Dortmund continued to attack, with Freiburg playing like they’d spent the interval sleeping, before being woken up by the referee’s peep to get the new half started. In the 51st minute, Götze missed a sitter, blazing over from seven yards out after some intelligent play by Groβkreutz. But, the deadlock was broken by the visitors just two minutes later. About 40 yards out from goal on the away side’s left flank, Götze won a free-kick after what appeared to be a fair challenge by Makiadi right in front of referee Marco Fritz. Reus expertly swung the set-piece into the box, where Subotić, now switched on, back-headed the ball into the bottom right-hand corner for 1-0!
Freiburg responded positively to falling behind, with Jendrišek very nearly levelling the scores in the 56th minute after a free-kick fell at his feet in the six-yard box (Weidenfeller was sharp in coming off his line to block the attempt). However, by the time we’d reached the hour mark, Dortmund had – no pun intended – managed to weather the storm, quashing the hosts’ momentum, and making proceedings more even again. Streich made a substitution, replacing Jendrišek with Vegar Eggen Hedenstad. The Norwegian went onto the right side of midfield, with Kruse and Guédé forming a bank to make the Freiburg system 4-4-2 (before Marco Terrazzino replaced the latter in a like-for-like switch in the 68th minute).
But, the game had really petered out by the time we reached the 75-minute mark, with Dortmund in control, albeit with neither they nor Freiburg having any efforts on goal to speak of bar Piszczek running onto a scooped through-ball and volleying wide in the 74th minute. Caligiuri picked up a yellow card in the 72nd minute for dissent, joining Ginter and former Freiburg player Kehl in Fritz’s book. Klopp, despite his side’s energy-sapping match against Real Madrid in the week, only made his first substitution in the 80th minute, replacing Reus with Julian Schieber (like for like).
Dortmund sealed the three points in the 83rd minute, with Freiburg paying the price for holding a poor defensive shape (something that had blighted them since the start of the second-half). A quick turnover on the left flank saw the ball hurriedly fed to Lewandowski, dropping from a position just off the D. Freiburg’s defence, sitting very narrowly, all swarmed around him, only for the Pole to flick through to Götze; darting into the box and free on a disguised burst. The young German international made no mistake with the finish, giving his side a 2-0 lead.

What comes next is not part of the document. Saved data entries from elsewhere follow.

-- ==== Sys2Proof/Machine/Log.lean ====
section
/-!
DEFINITION. The Garnet log and the host log ring (chapter 20): submission, bank failures, the window, the flush to flash, the ring.
-/
namespace Sys2Proof.Machine

/-- GARNET_BANK is reported with a detail, and event bit 20 is latched (R755, R757). -/
def State.bankReport (s : State) (detail : Nat) : State := (s.latchProcs 20).detectHub 0x1E detail

/-- A Garnet bank is retired (R755). With both gone the log is lost (R756): ALERT_N follows LOG_LOST (R672), and the log vector is
raised. -/
def State.retireBank (s : State) (b : Nat) : State :=
  let s := s.fset Fd.garnetStatus_RETIRED ((s.fget Fd.garnetStatus_RETIRED).lor (2 ^ b))
  if s.fget Fd.garnetStatus_RETIRED = 3 then (s.fset Fd.garnetStatus_LOG_LOST 1).raiseVec 101 else s

/-- The log engine accepts an entry, and finds on reading back that a bank failed (R744, R755, R756): the entry stays in the other
bank, LOG_BANK_FAIL follows it, the bank is retired. -/
def State.accept (s : State) (typ source flags : Nat) (body : Bytes) (fault : Option Nat) (cause : Nat) : State :=
  match fault with
  | none => s.submit typ source flags body
  | some b =>
    if bit (s.fget Fd.garnetStatus_RETIRED) b then s.submit typ source flags body
    else
      let seq := s.reg .garnetSeq
      let s := (s.retireBank b).submit typ source flags body
      let s := if s.fget Fd.garnetStatus_RETIRED = 3 then s
        else s.submit 0x000A 7 0 (recBytes 16 [(0, 1, b), (1, 1, cause), (8, 8, seq)])
      s.bankReport b

/-- GARNET_SUBMIT (R743, R744): bytes 16 to 59 of the entry, from the window's own processor. -/
def State.garnetSubmit (s : State) (src : Source) (n : Nat) (b : Bytes) (fault : Option Nat) : State :=
  match src with
  | .proc p => if p.val = n then
      (s.accept (imgN b 0 2) (imgN b 2 1) (imgN b 3 1) (padTo 40 (b.drop 4)) fault 1).entryWritten (imgN b 0 2) p (b.drop 4)
    else s.charge src
  | .smbus => (s.inc Fd.sbStatus_REFUSED).emit (.smbus [2])
  | .tap => s.emit (.tdo (2 ^ 88))
  | _ => s.charge src

/-- GARNET_SUBMIT (R743). -/
def execGarnetSubmit (src : Source) (proc : Fin 5) (bytes : Bytes) (bankFault : Option (Fin 2)) (now : Nat) (s : State) :
    Host.Outcome State Fault Refusal :=
  if s.shut src then .next (s.turned .host) else
  .next ((s.advance now).garnetSubmit src proc bytes (bankFault.map (·.val)))

/-- Whether an entry's CRC holds (Table 20.6). -/
def crcOk (e : Bytes) : Bool := e.length == 64 && leBytes 4 (crc32c (e.take 60)) == e.drop 60

/-- An entry of 64 zero bytes: an index never written. -/
def blankEntry : Bytes := List.replicate 64 0

/-- What GARNET_WINDOW returns at an index, and the state after a repair is counted (R745). -/
def State.windowRead (s : State) (i : Nat) : Bytes × State :=
  let r := s.fget Fd.garnetStatus_RETIRED
  let a := nget blankEntry s.log.bank0 i
  let b := nget blankEntry s.log.bank1 i
  if r = 3 then (a, s) else if r = 1 then (b, s) else if r = 2 then (a, s)
  else if crcOk a || !crcOk b then (a, s) else (b, s.inc Fd.garnetCounts_CRC_REPAIRS)

/-- GARNET_WINDOW_READ (R745). -/
def execGarnetWindowRead (src : Source) (index : Nat) (s : State) : Host.Outcome State Fault Refusal :=
  if s.dark src then .next (unsupported s) else
  let (b, s) := s.windowRead (index % 4096)
  .next (s.emit (.cpl b false))

/-- Whether a flush begins (R746): 256 entries are unflushed, or the oldest unflushed one is 10 s old. -/
def State.flushDue (s : State) : Bool :=
  let n := s.reg .garnetSeq - s.reg .garnetFlushed
  (s.proc 0).running && !s.fon Fd.garnetStatus_FLASH_RETIRED && s.fget Fd.fwStatus_STATE != 3 &&
    (decide (256 ≤ n) || (decide (0 < n) && decide (s.log.oldest + 10000000000 ≤ s.elapsed)))

/-- The entry with a SEQ that a bank in use holds. -/
def State.heldEntry (s : State) (seq : Nat) : Option Bytes :=
  let r := s.fget Fd.garnetStatus_RETIRED
  let good (o : Option Bytes) : Option Bytes := o.filter fun e => imgN e 0 8 == seq && crcOk e
  let a := if bit r 0 then none else good (nfind s.log.bank0 (seq % 4096))
  match a with
  | some e => some e
  | none => if bit r 1 then none else good (nfind s.log.bank1 (seq % 4096))

/-- Flush the entries from SEQ a up to but not including b (R746): a block is erased before its first entry is written. -/
def State.flushRange (s : State) (a b : Nat) : State :=
  let s := (List.range (b - a)).foldl (fun s i =>
    let q := a + i
    let k := q % 65536
    let s := if k % 1024 = 0 then s.modLog fun l => { l with flash := l.flash.filter fun e => e.1 / 1024 != k / 1024 } else s
    match s.heldEntry q with
    | some e => (s.modLog fun l => { l with flash := nset l.flash k e }).emit (.flash (0x01010000 + 64 * k) e)
    | none => s) s
  s.setReg .garnetFlushed b

/-- A flush that fails at a flash block (R757): what lies before the block is flushed. -/
def State.flushFail (s : State) (block cause : Nat) : State :=
  let a := s.reg .garnetFlushed
  let b := s.reg .garnetSeq
  let n := ((List.range (b - a)).find? fun i => (a + i) % 65536 / 1024 == block).getD 0
  let s := s.flushRange a (a + n)
  let s := s.inc Fd.garnetCounts_FLUSH_FAILS
  let s := s.stewardLog 0x000B (recBytes 16 [(0, 2, block), (2, 1, cause), (8, 8, a + n)])
  let s := s.bankReport (2 ^ 31 + block % 65536)
  let s := s.modLog fun l => { l with failRow := l.failRow + 1 }
  if 3 ≤ s.log.failRow then s.fset Fd.garnetStatus_FLASH_RETIRED 1 else s

/-- GARNET_FLUSH (R746, R757). -/
def execGarnetFlush (outcome : FlushOutcome) (now : Nat) (s : State) : Host.Outcome State Fault Refusal :=
  let s := s.advance now
  if !s.flushDue then .next s else
  match outcome with
  | .ok => .next ((s.flushRange (s.reg .garnetFlushed) (s.reg .garnetSeq)).modLog fun l => { l with failRow := 0 })
  | .erase b => .next (s.flushFail b 1)
  | .program b => .next (s.flushFail b 2)
  | .verify b => .next (s.flushFail b 3)
  | .timeout b => .next (s.flushFail b 4)

/-- Write one entry at the ring's next place, and then the count (R747, R748). -/
def State.ringPut (s : State) (e : Bytes) : State :=
  let n := s.log.ringN
  let size := s.fget Fd.fwlogCtl_SIZE
  let s := s.hostWrite (4096 * s.fget Fd.fwlogBase_ADDR + 64 * (n % size)) e
  let s := s.modLog fun l => { l with ringN := n + 1 }
  let s := (s.hostWrite (s.fget Fd.fwlogHeadAddr_ADDR * 8) (leBytes 8 (n + 1))).fset Fd.fwlogCounts_WRITTEN (n + 1)
  if s.fon Fd.fwlogCtl_IRQ && decide (s.log.lastIrq ≤ s.elapsed) then
    (s.raiseVec 101).modLog fun l => { l with lastIrq := s.elapsed + 100000 }
  else s

/-- The Steward takes the next entry for the ring (R747): dropped with the ring full; a DROPPED entry first once room returns. -/
def State.ringWrite (s : State) : State :=
  if !s.fon Fd.fwlogCtl_ENABLE || !(s.proc 0).running then s else
  match s.log.ringQ with
  | [] => s
  | e :: q =>
    if s.log.ringN = s.reg .fwlogTail + s.fget Fd.fwlogCtl_SIZE then
      (s.inc Fd.fwlogCounts_DROPS).modLog fun l => { l with ringQ := q, dropped := l.dropped + 1 }
    else if s.log.dropped ≠ 0 then
      (s.ringPut (garnetEntry 0 s.now 0x000F 7 2 (leBytes 4 s.log.dropped))).modLog fun l => { l with dropped := 0 }
    else (s.ringPut e).modLog fun l => { l with ringQ := q }

/-- HOST_LOG_RING_WRITE (R747). -/
def execHostLogRingWrite (s : State) : Host.Outcome State Fault Refusal := .next s.ringWrite

/-- A write to FWLOG_CTL (R750): ENABLE is taken only with a SIZE from 64 to 65,536. -/
def State.fwlogCtlWrite (s : State) (src : Source) (hi lo v : Nat) : State :=
  let was := s.fon Fd.fwlogCtl_ENABLE
  let (s, bad) := s.writeFields .fwlogCtl 0 0 hi lo v
  let s := if bad then s.charge src else s
  let n := s.fget Fd.fwlogCtl_SIZE
  if was || !s.fon Fd.fwlogCtl_ENABLE then s
  else if n = 0 then (s.fset Fd.fwlogCtl_ENABLE 0).fset Fd.fwlogCtl_REASON 1
  else if n < 64 ∨ 65536 < n then (s.fset Fd.fwlogCtl_ENABLE 0).fset Fd.fwlogCtl_REASON 2
  else s

/-- FWLOG_ENABLE (R750). -/
def execFwlogEnable (src : Source) (v : Word32) (s : State) : Host.Outcome State Fault Refusal :=
  if s.shut src then .next (s.turned .host) else
  .next (s.fwlogCtlWrite src 31 0 v.toNat)

end Sys2Proof.Machine
end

Götze was replaced for the closing stages with Ivan Perišić, while Streich tried to inject more drive into his midfield by bringing on Johannes Flum for Schuster. Makiadi went close with a free-kick which Weidenfeller parried, and at the other end, Schieber wastefully shot wide in a one-on-one situation. Injury time flew by with little goalmouth action, the only event of significance being Moritz Leitner replacing Gündoğan for a 60-second stroll. The latter, like his team, hadn’t put in their best performance of the season, but as that footballing cliché notes, the mark of champions is winning when you haven’t played well.
Formations that finished the match
Freiburg (4-4-2, from right to left): Baumann; Schmid, Ginter, Fallou, Mujdža; Hedenstad, Flum, Makiadi, Caligiuri; Kruse, Terrazzino
Borussia Dortmund (4-2-3-1, from right to left): Weidenfeller; Piszczek, Subotić, Hummels, Schmelzer; Leitner, Kehl; Schieber, Perišić, Großkreutz; Lewandowski
Dortmund are doing some good things recently. They really do seem to be doing something right and have some great players. I think we will see that Polish striker in England shortly.